During those slips and trips of blind hope, only to be followed with emptiness, can be cured by searching the internet with great quotes and inspirational thoughts and even funny memes. I will say though, its really just a band aid for the cut that has just occurred. But, they are helpful to refocus you on what you know to be true.
Being estranged from a loved one is an injury to the heart. It sits below the external skin-your personal shield from the elements, underneath the twenty-four ribs-your personal shield of armor, underneath mounds of tissue-your last guard of protection. And then, you find a beating red organ that pumps blood through your body, giving it life. Through all those obstacles, how is it so easy to get to the heart and be hurt?
It’s hard to believe that this organ can have physical pain due to emotions because it has so many other important tasks to focus on. When something shocking happens, you feel a quick cramp in your heart. When something excites you, it starts to flutter. When something hurtful is done to you, you feel a piercing sting. And my husband likes to ask, when he runs his hand up my leg, what does your Fitbit say is your pumping heart score?
There are a lot of books and articles about estrangement. You can get a lot of advice about it. You can find articles that support your truth to say goodbye and you can find articles that will guilt you into having blind hope and guilt or encourage you to scratch that itch. Everyone though has their own journey they have to take and lesson’s they have to accomplish. Mine is to love myself enough to give myself permission to have standards on having positive people in my life who will love me unconditionally. I am fortunate enough to say that 96% of the people I share my life with know me, love me and we have incredible connections and experiences together.

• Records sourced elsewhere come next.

-- ==== Sys2Proof/Machine/Start.lean ====
section
/-! DEFINITION. The stored image (R201, R202), the identity (R203), the cold start (R204) and the warm restart (R205),
with the loading of the tables (R61, R82, R166), and the second of uptime. -/

namespace Sys2Proof.Machine

open Sys2Proof Host

/-! ### The image -/

/-- The image taken from the tables as they stand (R201, R202). -/
def Dev.takeImage (d : Dev) : StoredImage :=
  { settings := d.set
    segs := ⟨d.segs.s0.cfg, d.segs.s1.cfg, d.segs.s2.cfg, d.segs.s3.cfg⟩
    stations := (d.stations.filter fun e => e.origin == .configured).map fun e => ⟨e.seg, e.number, e.weight, e.tap⟩
    aliases := (d.aliases.filter fun a => a.kind == .static).map fun a => ⟨a.seg, a.number, a.target⟩
    printers := printerIds.filterMap fun i => (d.printer i).map fun p =>
      ⟨i, p.seg, p.number, p.enabled, p.jobLimit, p.holdTime, p.busyRetry, p.lostLimit⟩ }

/-- Settings with every value brought into its range, as a WRITE would clamp it (R201). -/
def Settings.inRange (s : Settings) : Settings :=
  { s with
    coaxFloor := clamp 0 512 s.coaxFloor, transitReserve := clamp 0 512 s.transitReserve,
    spoolQuota := clamp 0 1792 s.spoolQuota, pauseQuanta := clamp 1 65535 s.pauseQuanta,
    absentForget := clamp 60 86400 s.absentForget, aliasIdle := clamp 30 86400 s.aliasIdle,
    jobIdle := clamp 5 3600 s.jobIdle, streamBlocks := clamp 1 256 s.streamBlocks,
    noticeBatch := clamp 1 32 s.noticeBatch, noticeHoldoff := clamp 0 60000 s.noticeHoldoff }

/-- A segment's settings with every value brought into its range (R201). -/
def SegSettings.inRange (c : SegSettings) : SegSettings :=
  { c with
    replyTimeout := clamp 100 3000 c.replyTimeout, urgentAge := clamp 1 1000 c.urgentAge,
    cycleFloor := clamp 0 1000 c.cycleFloor, discoveryInterval := clamp 10 3600 c.discoveryInterval,
    slotTime := clamp 60 500 c.slotTime, wTimeout := clamp 0 255 c.wTimeout, wBadCheck := clamp 0 255 c.wBadCheck,
    wBadFrame := clamp 0 255 c.wBadFrame, wCollision := clamp 0 255 c.wCollision, wJabber := clamp 0 255 c.wJabber,
    drain := clamp 0 255 c.drain, relieve := clamp 1 4095 c.relieve, warn := clamp 1 4095 c.warn,
    trip := clamp 1 4095 c.trip, preset := clamp 1 4095 c.preset, retryLimit := clamp 0 15 c.retryLimit,
    cooldown := clamp 1 3600 c.cooldown, trialTime := clamp 5 3600 c.trialTime, quietTime := clamp 1 20 c.quietTime,
    dcLow := clamp 0 1023 c.dcLow, dcHigh := clamp 0 1023 c.dcHigh, shotExponent := clamp 0 4 c.shotExponent,
    blankCount := clamp 0 255 c.blankCount, launchOffset := clamp 0 255 c.launchOffset,
    coefficient := clamp 128 320 c.coefficient, segmentLength := clamp 0 2047 c.segmentLength }

/-- The image holds no value that a WRITE would refuse RANGE (R201). -/
def StoredImage.sound (m : StoredImage) : Bool :=
  m.settings.inRange.sound && allSegs.all (fun g => (m.segs.get g).inRange.sound g)
    && m.stations.all (fun e => stationNumber e.number)
    && m.aliases.all (fun a => stationNumber a.number && targetOk m.settings.base a.seg a.target)
    && m.printers.all (fun p => decide (p.id < Config.printerMax) && stationNumber p.number)

/-- The image that a start uses, if the area holds one that passes its check (R201). -/
def ImageArea.usable : ImageArea → Option StoredImage
  | .stored m true => if m.sound then some m else none
  | .stored _ false | .erased | .broken => none

/-! ### Loading the tables -/

/-- One CONFIGURED entry is created as saved (R61); a pair that an earlier entry of the image holds is passed over
(DESIGN CHOICE, log entry 17). -/
def Dev.loadStation (d : Dev) (s : SavedStation) : Dev :=
  if (d.station s.seg s.number).isSome || decide (Config.stationMax ≤ d.stations.length) then d
  else d.insertStation
    { Station.fresh d.nextEid s.seg s.number .absent .configured with
      absentSince := some d.uptime, weight := clamp 0 15 s.weight, tap := s.tap.map (clamp 0 2047) }

/-- The station of a loaded printer entry takes the role PRINTER (R166). -/
def Dev.makePrinterStation (d : Dev) (g : Seg) (n : Nat) : Dev :=
  match d.station g n with
  | some e => d.modStation e.eid fun e => { e with role := .printer }
  | none => d

/-- One printer entry is loaded, its station entry created where none stands; into a full station table it is not
loaded (R166, R168). An entry whose id or station an earlier one of the image holds is passed over (DESIGN CHOICE, log
entry 17). -/
def Dev.loadPrinter (d : Dev) (p : SavedPrinter) : Dev :=
  let d' := if (d.station p.seg p.number).isSome then d else d.loadStation ⟨p.seg, p.number, 4, none⟩
  if (d'.station p.seg p.number).isNone || (d.printerAt p.seg p.number).isSome || (d.printer p.id).isSome then d
  else
    (d'.makePrinterStation p.seg p.number).setPrinter p.id (some
      { Printer.fresh p.seg p.number with
        enabled := p.enabled, jobLimit := clamp 1 8 p.jobLimit, holdTime := clamp 10 3600 p.holdTime,
        busyRetry := clamp 50 5000 p.busyRetry, lostLimit := clamp 1 15 p.lostLimit,
        feed := if p.enabled then .idle else .disabled, awaitingRole := false })

/-- One STATIC alias is created as saved and run through the conflict check (R82); one whose number or target an
earlier alias of its segment holds is passed over (R65) (DESIGN CHOICE, log entry 17). -/
def Dev.loadAlias (d : Dev) (a : SavedAlias) : Dev :=
  if (d.aliases.any fun b => b.seg == a.seg && (b.number == a.number || b.target == a.target)) ||
      decide (Config.aliasMax ≤ d.aliases.length) then d
  else
    let d := d.addAlias ⟨a.seg, a.number, .static, a.target, .active, d.uptime, d.uptime⟩
    if (d.station a.seg a.number).isSome then d.conflictCheck a.seg a.number else d

/-- The three tables are built from an image (R61), each in the order in which the image holds it (DEDUCED, log entry
63). -/
def Dev.loadTables (d : Dev) (m : StoredImage) : Dev :=
  m.aliases.foldl Dev.loadAlias (m.printers.foldl Dev.loadPrinter (m.stations.foldl Dev.loadStation d))

/-- The settings and the segments' settings a start takes: the image's, or the defaults (R62, R201). -/
def Dev.startSettings (d : Dev) (m : Option StoredImage) : Settings × Four SegSettings :=
  match m with
  | some m =>
    (m.settings.inRange, ⟨m.segs.s0.inRange, m.segs.s1.inRange, m.segs.s2.inRange, m.segs.s3.inRange⟩)
  | none => (.defaults d.agent.identity.base, .const .defaults)

/-- The tables of an image are loaded, or left empty (R61, R82, R166). -/
def Dev.loadImage (d : Dev) (m : Option StoredImage) : Dev :=
  match m with
  | some m => d.loadTables m
  | none => d

/-- Each segment whose enabled field is yes enters STARTING (R110). -/
def Dev.startSegments (d : Dev) : Dev :=
  allSegs.foldl (fun d g => if (d.seg g).cfg.enabled then d.enterStarting g else d) d

/-! ### Cold start -/

/-- The identity as read from its area (R203). -/
def Agent.readIdentity (a : Agent) : Identity := if a.identityArea.2 then a.identityArea.1 else .zero

/-- Step 1 and 2 of R204: every block at its cold start value, the identity read; the flash is what it was. -/
def Dev.blank (d : Dev) : Dev :=
  { clock := 0, uptime := 0, set := .defaults d.agent.readIdentity.base, segs := .const (.fresh .defaults),
    stations := [], aliases := [], pool := ⟨Config.poolBlocks, 0, 0⟩, up := .fresh, spool := .fresh, ev := .fresh,
    agent := { Agent.fresh with identity := d.agent.readIdentity, image := d.agent.image,
                                identityArea := d.agent.identityArea },
    nextEid := 0, nextFid := 0 }

/-- The cold start (R204) (DEDUCED, log entry 43); the settings are in force when the tables load (DESIGN CHOICE, log entry
74). -/
def Dev.coldStart (d : Dev) : Dev :=
  let m := d.agent.image.usable
  let d := d.blank
  let s := d.startSettings m
  let d := { d with set := s.1, segs := ⟨.fresh s.2.s0, .fresh s.2.s1, .fresh s.2.s2, .fresh s.2.s3⟩ }
  let d := d.loadImage m
  let d := d.raise .coldStart .none
  let d := if m.isNone then d.raise .configDefaulted .none else d
  let d := d.modUp fun u => { u with rxEnabled := true }
  d.startSegments.selectAll

/-! ### Warm restart -/

/-- A segment as a warm restart leaves it before it starts: its isolation record and its last probe result are kept
(R110, R131, R205). -/
def Segment.restarted (s : Segment) (c : SegSettings) : Segment :=
  { Segment.fresh c with
    mon := { Monitor.fresh .down with record := s.mon.record }
    probe := { Probe.fresh c with last := s.probe.last }
    lineOut := s.lineOut }

/-- A job ends FAILED(RESTART): its summary and its count, with no event (R167) (DESIGN CHOICE, log entry 34). -/
def Dev.failForRestart (d : Dev) (j : Job) : Dev :=
  let x : Summary := ⟨j.id, j.printer, j.source, .failed .restart, j.received, j.printed, d.uptime⟩
  (d.modSpool fun s => { s with finished := addSummary s.finished x }).countQuietly (.spool .failed)

/-- Step 3 of R205 for the uplink: only the response to the RESTART stays, at the head; the pause state goes OFF with
a pause frame of time 0 if the link is UP, ahead of the queue (R96, R108). A frame being transmitted is sent whole (R96),
off the queue unless it is the response (DEDUCED, log entry 33). -/
def Dev.restartUplink (d : Dev) (resp : Option UpFrame) : Dev :=
  let own := resp.isSome && d.up.queue.length == 1 && !d.up.leaving
  let on := d.up.pauseOn
  let d := d.modUp fun u =>
    { u with queue := resp.toList, leaving := u.txBusy && !own, pauseOn := false, repeatTimer := none }
  let d := if on then d.sendPause .release else d
  d.startTx

/-- Steps 1 to 3 of R205: exchanges, passes, probes and requests are dropped, the queues emptied, every job ended, every
block FREE. The segments stand DOWN until step 6. -/
def Dev.tearDown (d : Dev) (resp : Option UpFrame) : Dev :=
  let d := d.jobsById.foldl Dev.failForRestart d
  let d := d.modSpool fun s =>
    { s with printers := List.replicate 8 none, jobs := [], stampCounter := 0, endings := [] }
  let d := { d with
    segs := ⟨d.segs.s0.restarted d.segs.s0.cfg, d.segs.s1.restarted d.segs.s1.cfg, d.segs.s2.restarted d.segs.s2.cfg,
      d.segs.s3.restarted d.segs.s3.cfg⟩
    stations := [], aliases := [], pool := ⟨Config.poolBlocks, 0, 0⟩ }
  let d := d.modAgent fun a => { a with queue := [], running := none }
  d.restartUplink resp

/-- Step 4 of R205: the event list is emptied, and RESTARTED raised (R191). -/
def Dev.restartEvents (d : Dev) : Dev :=
  (d.modEv fun e => { e with events := [], lost := 0, holdoff := none, heldBack := none, noticeNumber := 0 }).raise
    .restarted .none

/-- Step 5 of R205: the settings and the tables come from the image, or the defaults, the settings first (DESIGN CHOICE, log
entry 74); the notice mask of the image moves the holdoff clock as any change of the unmasked entries does (R188). -/
def Dev.rebuild (d : Dev) : Dev :=
  let m := d.agent.image.usable
  let s := d.startSettings m
  let d := { d with
    set := s.1
    segs := ⟨d.segs.s0.restarted s.2.s0, d.segs.s1.restarted s.2.s1, d.segs.s2.restarted s.2.s2,
      d.segs.s3.restarted s.2.s3⟩ }.retimeHoldoff
  let d := d.loadImage m
  if m.isNone then d.raise .configDefaulted .none else d

/-- The warm restart, the response to the request that ordered it having been placed or not (R205). -/
def Dev.warmRestart (d : Dev) (resp : Option UpFrame) : Dev :=
  (((d.tearDown resp).restartEvents).rebuild).startSegments.selectAll

/-! ### The second of uptime -/

/-- A second of uptime passes (R58, Terms): past 4294967295 the count's value is free (DESIGN CHOICE, log entries 2
and 5). -/
def Dev.uptimeSecond (d : Dev) : Dev :=
  { d with
    clock := (d.clock / Config.sec + 1) * Config.sec
    uptime := if d.uptime < 4294967295 then d.uptime + 1 else Config.uptimeAfterLast.toNat }

/-! ### The commands -/

/-- COLD_START (R204). -/
def execColdStart (s : State) : Host.Outcome State Fault Refusal := .next { s with dev := s.dev.coldStart }

/-- UPTIME_SECOND (R58). -/
def execUptimeSecond (s : State) : Host.Outcome State Fault Refusal := .next { s with dev := s.dev.uptimeSecond }

end Sys2Proof.Machine
end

Sometimes those with whom you are estranged with want you to believe it’s something about you. But more times than not, it really is about them. You must listen to what your heart and body told you because you were the one that likely walked away. There was a turning point, a pivotal moment, when you realized that being in this person’s life causes you physical pain to your heart and being. The only way you can heal your injury is to seal the wound, close up the chest, suture the skin and allow your heart to pump and give you life again. And that is just what I am going to do this next year.